"Sharing" Economy and Self-Exploitation

Collage by Erwan Soyer

(These are my opening remarks from Rhizome's Internet Subjects #1 panel yesterday at the New Museum.)

The sharing economy’s rise is a reflection of capitalism’s need to find new profit opportunities in aspects of social life once shielded from the market, in leisure time once withdrawn from waged labor, in spaces and affective resources once withheld from becoming a kind of capital. What sharing companies and apps chiefly do is invite us to turn more of our lives into capital and more of our time into casual labor, thereby extending capitalism’s reach and further entrenching the market as the most appropriate, efficient, and beneficial way to mediate interaction between individuals. For the sharing economy, market relations are the only social relations.

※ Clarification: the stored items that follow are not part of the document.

-- ==== Sys2Proof/Machine/NetOps.lean ====
section
/-! DEFINITION. The Bride transport and the routing stage: the wire form of a transaction (R346) and its end-to-end check
(R348), routing (R341 to R344), the source's side of a flow (R345, R350), and delivery in order at the destination (R349). -/

namespace Sys2Proof.Machine

end Sys2Proof.Machine

namespace Sys2Proof

open Machine

/-! ### The wire form -/

/-- The FLAGS byte (R346). -/
def Txn.flagByte (t : Txn) : Nat :=
  t.resync.toNat + 2 * t.digest.toNat + 4 * t.response.toNat + 8 * t.resend.toNat + 16 * t.poison.toNat
    + 32 * t.abort.toNat + 64 * (t.resFlags % 4)

/-- Header bytes 0 to 27, with byte 14 as given (R346). -/
def Txn.head (t : Txn) (hops : Nat) : List Byte :=
  bytesLE 2 t.dest ++ bytesLE 2 t.src ++ bytesLE 1 t.typ ++ bytesLE 1 t.flagByte ++ bytesLE 2 t.tag ++ bytesLE 4 t.seq
    ++ bytesLE 2 t.length ++ bytesLE 1 hops ++ bytesLE 1 t.tenant ++ bytesLE 8 t.address ++ bytesLE 4 t.arg

/-- CHECK of a transaction (R348). -/
def Txn.computeCheck (t : Txn) : Nat :=
  crcFeed (crcFeed (crcFeed (crcFeed 0xFFFFFFFF (bytesLE 8 (t.dest % 65536 * 2 ^ 48 + t.address % 2 ^ 48)))
    (bytesLE 4 t.seq)) (t.head 0)) t.payload ^^^ 0xFFFFFFFF

/-- A transaction with LENGTH and CHECK computed, as its source sends it. -/
def Txn.sealed (t : Txn) : Txn :=
  let u := { t with length := t.payload.length }
  { u with check := u.computeCheck }

/-- The body bytes of a transaction: header and payload (R346). -/
def Txn.wire (t : Txn) : List Byte := t.head t.hops ++ bytesLE 4 t.check ++ t.payload

/-- Cuts bytes into 240-byte flit bodies, the last zero-padded; n bounds how many. -/
def chunk240 : (n : Nat) → List Byte → List (List Byte)
  | 0, _ => []
  | n + 1, bs =>
    if bs = [] then []
    else (bs.take 240 ++ List.replicate (240 - bs.length) 0) :: chunk240 n (bs.drop 240)

/-- The flit bodies of a transaction: ceil((32 + LENGTH) / 240) of them (R346). -/
def Txn.bodies (t : Txn) : List (List Byte) := chunk240 ((32 + t.length + 239) / 240) t.wire

/-- Reads a transaction from body bytes of an ordering class. -/
def parseTxn (cls : Nat) (bs : List Byte) : Txn :=
  let f := fun (lo n : Nat) => natLE ((bs.drop lo).take n)
  let fl := f 5 1
  { dest := f 0 2, src := f 2 2, typ := f 4 1, resync := bitsOf fl 0 1 == 1, digest := bitsOf fl 1 1 == 1,
    response := bitsOf fl 2 1 == 1, resend := bitsOf fl 3 1 == 1, poison := bitsOf fl 4 1 == 1,
    abort := bitsOf fl 5 1 == 1, resFlags := bitsOf fl 6 2, tag := f 6 2, seq := f 8 4, length := f 12 2, hops := f 14 1,
    tenant := f 15 1, address := f 16 8, arg := f 24 4, check := f 28 4,
    payload := (bs.drop 32).take (f 12 2), cls := cls }

/-- The types that a flow numbers: TILE_WRITE, TILE_READ, REDUCE, KNOT_OP, MAILBOX, COLLECTIVE (R345). -/
def numberedType (typ : Nat) : Bool := typ == 1 || typ == 2 || typ == 4 || typ == 5 || typ == 6 || typ == 7

/-- Whether the ADD_OP of R125 allows an element format code of R127. -/
def reduceFormatOk (op fmt : Nat) : Bool :=
  (op == 0 && fmt == 0xB) || (op == 1 && fmt == 0xE) || (op == 2 && fmt == 0) || (op == 3 && fmt == 0xC)
    || (op == 4 && fmt == 0) || ((op == 5 || op == 6) && (fmt == 0xB || fmt == 0xE || fmt == 0))

/-- Whether R347 makes the destination discard a transaction: a reserved TYPE or FLAGS bit, a LENGTH beyond its limit, a
REDUCE whose format its ADD_OP does not allow; and a KNOT_OP with a reserved operation (notes/assumptions/21). -/
def Txn.malformed (t : Txn) : Bool :=
  t.typ == 0 || decide (0x0E ≤ t.typ) || t.resFlags != 0
    || decide ((if t.digest then 4168 else 4096) < t.length)
    || (t.typ == 4 && !reduceFormatOk (bitsOf t.arg 0 3) (bitsOf t.arg 4 4))
    || (t.typ == 5 && decide (5 ≤ bitsOf t.address 17 3))

end Sys2Proof

namespace Sys2Proof.Machine

/-! ### Addresses and ports -/

/-- The device's own ID (R337). -/
def State.deviceId (s : State) : Nat := s.fld Reg.BRIDE_ROUTE_CONTROL Fl.BRIDE_ROUTE_CONTROL_DEVICE_ID

/-- Whether the device's ID counts (R337). -/
def State.idValid (s : State) : Bool := s.flag Reg.BRIDE_ROUTE_CONTROL Fl.BRIDE_ROUTE_CONTROL_ID_VALID

/-- The link layer of port p. -/
def State.port (s : State) (p : Nat) : PortState := Sparse.get (fun _ => {}) s.net.ports p

/-- Writes the link layer of port p. -/
def State.setPort (s : State) (p : Nat) (x : PortState) : State :=
  { s with net := { s.net with ports := Sparse.set (fun _ => {}) s.net.ports p x } }

/-- Whether a port is ENABLED and ACTIVE (R341). -/
def State.portUp (s : State) (p : Nat) : Bool :=
  s.fld (Reg.BRIDE_PORT_STATUS p) Fl.BRIDE_PORT_STATUS_UNIT_STATE == 0
    && s.fld (Reg.BRIDE_PORT_STATUS p) Fl.BRIDE_PORT_STATUS_LINK == 2 && !s.portAbsent p

/-- Whether a port carries control flits and the tick phase: ACTIVE, ENABLED or DRAINING (R334). -/
def State.portLinked (s : State) (p : Nat) : Bool :=
  decide (s.fld (Reg.BRIDE_PORT_STATUS p) Fl.BRIDE_PORT_STATUS_UNIT_STATE < 2)
    && s.fld (Reg.BRIDE_PORT_STATUS p) Fl.BRIDE_PORT_STATUS_LINK == 2 && !s.portAbsent p

/-- The ports 0 to 23 of a mask. -/
def portsOf (mask : Nat) : List Nat := (List.range 24).filter (fun p => mask / 2 ^ p % 2 == 1)

/-- The flits routed to a port and not yet sent, plus one: Q_p + 1 (R342). -/
def State.queueCost (s : State) (p : Nat) : Nat := (s.port p).txQueue.foldl (fun n x => n + x.left.length) 1

/-- The port's transmit width (R315). -/
def State.width (s : State) (p : Nat) : Nat := s.fld (Reg.BRIDE_PORT_STATUS p) Fl.BRIDE_PORT_STATUS_TX_WIDTH

/-- Whether port a beats port b: (Q_a + 1) / W_a < (Q_b + 1) / W_b, exactly (R342). -/
def State.cheaper (s : State) (a b : Nat) : Bool := decide (s.queueCost a * s.width b < s.queueCost b * s.width a)

/-- The best port of a list taken in order; the first of equals stays. -/
def State.bestPort (s : State) : List Nat → Option Nat
  | [] => none
  | p :: rest =>
    match State.bestPort s rest with
    | none => some p
    | some q => if s.cheaper q p then some q else some p

/-- The candidates in cyclic port order from the one after the port last chosen (R342). -/
def cyclicFrom (last : Option Nat) (ps : List Nat) : List Nat :=
  match last with
  | none => ps
  | some l => ps.filter (fun p => l < p) ++ ps.filter (fun p => p ≤ l)

/-- The port last chosen for a DEST. -/
def State.lastPortFor (s : State) (dest : Nat) : Option Nat :=
  (s.net.lastPort.find? (fun e => e.1 == dest)).map (·.2)

/-- The port R342 chooses among candidates for a DEST. -/
def State.choosePort (s : State) (dest : Nat) (ps : List Nat) : Option Nat :=
  s.bestPort (cyclicFrom (s.lastPortFor dest) ps)

/-- Remembers the port last chosen for a DEST (R342). -/
def State.notePort (s : State) (dest p : Nat) : State :=
  { s with net := { s.net with lastPort := (s.net.lastPort.filter (fun e => e.1 != dest)) ++ [(dest, p)] } }

/-- Puts a transaction's flits on a port, HOPS increased by one (R341). The end-to-end check leaves HOPS out. -/
def State.sendOn (s : State) (p : Nat) (t : Txn) : State :=
  let u := { t with hops := t.hops + 1 }
  (s.setPort p { s.port p with txQueue := (s.port p).txQueue ++ [{ txn := t, left := u.bodies }] }).notePort t.dest p

/-! ### The destination's side (R347 to R349) -/

/-- Hands a transaction to the unit that handles it. -/
def State.arrive (s : State) (a : Arrival) : State := { s with net := { s.net with arrived := s.net.arrived ++ [a] } }

/-- The flow state of (source, destination, class). -/
def findRx (t : Txn) : List RxFlow → Option RxFlow
  | [] => none
  | f :: rest => if f.src = t.src ∧ f.dest = t.dest ∧ f.cls = t.cls then some f else findRx t rest

/-- Replaces the flow state of a flow, keeping STATUS.FLOWS and STATUS.HELD. -/
def State.setRx (s : State) (f : RxFlow) : State :=
  let others := s.net.rxFlows.filter (fun g => !(g.src == f.src && g.dest == f.dest && g.cls == f.cls))
  let fl := others ++ [f]
  let s1 := { s with net := { s.net with rxFlows := fl } }
  (s1.setFld Reg.BRIDE_ROUTE_STATUS Fl.BRIDE_ROUTE_STATUS_FLOWS fl.length).setFld Reg.BRIDE_ROUTE_STATUS
    Fl.BRIDE_ROUTE_STATUS_HELD (fl.foldl (fun n g => n + g.held.length) 0)

/-- Delivers the held successors of a flow while the next expected one is held; n bounds the number held. -/
def State.releaseHeld (s : State) (f : RxFlow) : (n : Nat) → State × RxFlow
  | 0 => (s, f)
  | n + 1 =>
    match f.held.find? (fun a => a.txn.seq == f.expected) with
    | none => (s, f)
    | some a =>
      (s.arrive a).releaseHeld
        { f with expected := (f.expected + 1) % 2 ^ 32, held := f.held.filter (fun b => b.txn.seq != f.expected) } n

Though the sharing economy appropriates a language of progressive change and collectivity (e.g., “collaborative consumption”) to proselytize for their apps and business models, their effect is to more thoroughly atomize individuals, demanding that they regard themselves as a kind of small enterprise while reducing their social usefulness to the spare capacity they can mobilize for the platforms to broker. Users are asked to scour their lives for marketable time and resources, performing labor that the sharing-economy companies organize and expropriate.

Just as factories allowed deskilled workers to “cooperate” and create value that accrued to the factory owner who brought them together, sharing-economy apps coordinate disparate users and extract value from their being brought together in networks. But unlike the workers who meet on the factory floor, the sharing-app users meet only as commercial adversaries, and build not solidarity but merely a mercantile “trust” that facilitates wary exchange.

Sharing economy apps discredit the very concept of gift-giving and impose reciprocal exploitation on users for the companies’ benefit. The apps’ networks masquerade as ersatz “communities,” but such networks actually constitute a medium designed to allow users to uncover advantages and asymmetries and let us seek out precisely the people we can exploit. Nonmonetized social bonds are made to seem like wasted opportunities. The only “real” bonds between people are the ones verified and rationalized by market exchanges, which are explicable in terms of economic incentives and self-interest. Actual sharing is inexplicable, unreal.

The rhetoric around sharing economy companies tends to celebrate their liberatory use of technology, which is held to irresistibly wring inefficiency from legacy social practices while freeing users from the dread burdens of inconvenience and transaction cost. But in fact the sharing economy epitomizes the deployment of technology to intensify inequality, in this case by creating monopolies that aggregate and co-opt the effort and resources of many users, who are pitted against one another within the platforms. The network becomes an anti-community in which empathy and conviviality are tactics and no succor may be extended without a price attached.

The sharing platforms tend to standardize and commoditize the services they broker (a ride is a ride is a ride), and champion amateurs in the name of disruption. This undercuts any advantage to being highly skilled or professional beyond some bare minimum of competence. The optimistic thing to say about this, perhaps, is that by making services generic, sharing apps may help reverse alienating economic specialization, pointing toward the communist ideal Marx described of everyone being able to hunt in the morning, and write criticism in the evening. But without some sort of guaranteed basic income in place, the casualization of labor to the point of worthlessness leaves workers more economically insecure, rendering them even more desperate to “share” — that is, to self-exploit.